Another outcome which I regard as positive and desirable, though nobody on my f-list will agree with me, is the resurrection of the Christian voice in America. Of the millions of new voters who rushed to the polls in this election, a large majority were evidently Christian; and this shows that, until this election, many ordinary Christians did not bother to vote in America because they felt excluded from the political process. In the 1999 elections, where about one American in two voted, Bush lost the popular vote by 150,000 units; in the 2003, where the proportion rose to more than three in five, he won by ten times that margin. Nothing could show more clearly that the vast majority of new electors were his supporters. And the kind of this support was clearly shown by the fact that the Republican candidates to House and Senate won more than the President, and that the anti-gay marriage propositions won by a larger margin than either. If this election were taken for what it really means, it should be understood as a decisive rejection of all the welter of loosely-connected heresies to which Americans misattribute the glorious name of Liberalism.
It will not, because the Christian vote has been hijacked by a party whose chief interest is not in morality or religion at all, or rather handed out free to them by their opponents. The Republicans will do the least they can against abortion, a few ineffective gestures to appease their electoral base, and will then turn with relief to the much more congenial task of destroying public finance. It is a damned shame. Christians voted Bush because they perceived that Kerry was against any values that could properly be understood as Christian; that is the simple fact. And I will add that Kerry would probably not have lost so many especially Catholic votes if he had not insisted on taking Holy Communion in public. No Catholic minds an agnostic acting like an agnostic; but we all mind disrespect to the Church and to the Host.

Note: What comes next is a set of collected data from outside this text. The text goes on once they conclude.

-- ==== Sys2Proof/Machine/Flags.lean ====
section
/-! DEFINITION. Every flag computation of the Fault Unit: a latch's effect on the summary flags, the first-fault record and
the multiple flag (R153, R154), the alert it may send (R155), and how the latches of one event are taken one after
another (R151). -/

namespace Sys2Proof.Machine

/-- The class is marked severe (R151). -/
def FaultClass.severe : FaultClass → Bool
  | .linkCheck => false
  | .unboundDrive => false
  | .bindingSilent => false
  | .vehicleLost => true
  | .batteryLow => false
  | .trailFull => false
  | .trailMiss => true
  | .couplePending => false
  | .coupleUnresolved => false
  | .zoneOverfull => false
  | .channelUnlock => true
  | .selftestFail => true
  | .supplyLow => true
  | .estop => true

/-- The class passes the capture filter (R154). -/
def CaptureFilter.passes (f : CaptureFilter) (k : FaultClass) : Bool :=
  match f with
  | .all => true
  | .severe => k.severe

/-- The class's bit in a set of classes (R178). -/
def FaultClass.bit (k : FaultClass) : BitVec 14 := BitVec.twoPow 14 k.number.val

/-- The summary flag of the class is set. -/
def FaultUnit.flag (u : FaultUnit) (k : FaultClass) : Bool := u.summary.getLsbD k.number.val

/-- A latch in the Fault Unit: its summary flag becomes set (R153); an unlocked record captures a class that passes the
filter, and a locked record is kept while the multiple flag becomes set (R154). -/
def FaultUnit.take (u : FaultUnit) (filter : CaptureFilter) (l : Latch) : FaultUnit where
  summary := u.summary ||| l.cls.bit
  record :=
    match u.record with
    | some r => some r
    | none => if filter.passes l.cls then some ⟨l, u.time⟩ else none
  multiple := u.multiple || u.record.isSome
  time := u.time

/-- A latch of this class is to send an alert: its flag was clear, its alert enable is on and the alert node is not 0
(R153). -/
def State.alertDue (s : State) (k : FaultClass) : Bool :=
  !s.fault.flag k && s.limits.alertEnable.getLsbD k.number.val && (s.limits.alertNode != 0)

/-- The summary flags as two bytes (R179). -/
def summaryBytes (summary : BitVec 14) : List Byte := twoBytes (summary.setWidth 16)

/-- The ALERT frame of a latch, with the summary flags as they stand after R153 (R155). -/
def State.alertFrame (s : State) (l : Latch) : LinkFrame where
  destination := byteOf s.limits.alertNode
  source := s.link.address
  cls := classAlert
  payload := [byteOf l.cls.number.val] ++ l.subject.bytes ++ summaryBytes (s.fault.summary ||| l.cls.bit)

/-- One latch taken whole by the Fault Unit; the alert frame, if any, is handed out (R151, R153, R154). -/
def State.takeLatch (s : State) (l : Latch) : State × Option LinkFrame :=
  ({ s with fault := s.fault.take s.limits.filter l }, if s.alertDue l.cls then some (s.alertFrame l) else none)

/-- Latches taken one after another, with the alert frames in the order of their latches (R155). -/
def takeLatches : List Latch → State → State × List LinkFrame
  | [], s => (s, [])
  | l :: ls, s =>
    let (s1, a) := s.takeLatch l
    let (s2, as) := takeLatches ls s1
    (s2, a.toList ++ as)

/-- The blocks of latches that are not empty. -/
def liveBlocks (blocks : List (List Latch)) : List (List Latch) := blocks.filter (fun b => !b.isEmpty)

/-- One order in which the latches of an event may be taken: each block's own order is kept, and between blocks the next
one is a free choice (R151, assumption 1). Where one block alone has latches there is nothing to choose. The second
component counts the choices consulted. -/
def orderLatches : Nat → Nat → List (List Latch) → List Latch × Nat
  | 0, count, blocks => (blocks.flatten, count)
  | fuel + 1, count, blocks =>
    match liveBlocks blocks with
    | [] => ([], count)
    | [b] => (b, count)
    | b :: bs =>
      let all := b :: bs
      let k := Config.freeChoice count % all.length
      match all[k]? with
      | some (l :: rest) =>
        let (ls, n) := orderLatches fuel (count + 1) (all.set k rest)
        (l :: ls, n)
      | _ => (all.flatten, count)

/-- The alerts of an event, and its reply if one is due, join the output queue. An alert that finds it full is dropped
(R155); a reply has its place kept (R164), and where it falls among the alerts of its own event is a free choice
(assumption 1). -/
def State.emit (s : State) (reply : Option LinkFrame) (alerts : List LinkFrame) : State :=
  match reply, alerts with
  | none, alerts => alerts.foldl (State.offerFrame s.reserved) s
  | some r, [] => s.appendFrame r
  | some r, a :: as =>
    let alerts := a :: as
    let k := Config.freeChoice s.freeCount % (alerts.length + 1)
    let before := (alerts.take k).foldl (State.offerFrame (s.reserved + 1)) { s with freeCount := s.freeCount + 1 }
    (alerts.drop k).foldl (State.offerFrame s.reserved) (before.appendFrame r)

/-- The end of an event: its latches are taken, and its frames join the output queue. -/
def Work.settle (w : Work) : State :=
  let (ls, n) := orderLatches w.latches.flatten.length w.state.freeCount w.latches
  let (s, alerts) := takeLatches ls { w.state with freeCount := n }
  s.emit w.reply alerts

/-- One pick among n ≥ 1 things of one event that may be taken in any order; no choice is consulted for one thing
(assumption 1). -/
def State.pick (s : State) (n : Nat) : Nat × State :=
  if n ≤ 1 then (0, s) else (Config.freeChoice s.freeCount % n, { s with freeCount := s.freeCount + 1 })

/-- A command answered at once: it is executed when it is the executable head, and otherwise this step changes nothing
(R166, assumption 4). -/
def atOnce (code : Byte) (run : List Byte → State → Done) (s : State) : State :=
  match s.readyFor code with
  | some (e, args) => ((run args s).finish e).settle
  | none => s

end Sys2Proof.Machine
end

Look, think of it what you like: think of it as an outrageous piece of superstition; think of it as an error to be extirpated; but, even if you hate it, try and understand what sort of thing we are. To us, the Eucharist is the most serious thing in the world, with no exception. It is the literal presence of God in the world. And you may think what you like about this belief, so long as you are clear on it that it is our belief, and that we take it seriously. Kerry should never have abused it. We would not have minded an agnostic taking agnostic positions, but we have to be revolted by the thought of the most obstinate supporter of abortion in the Senate presenting himself at the altar rails. The image of Candidate Kerry approaching the Body of God for electoral purposes may well have lost him the election: there is no telling how many hundreds of thousands of devout Catholics turned away from that picture in disgust.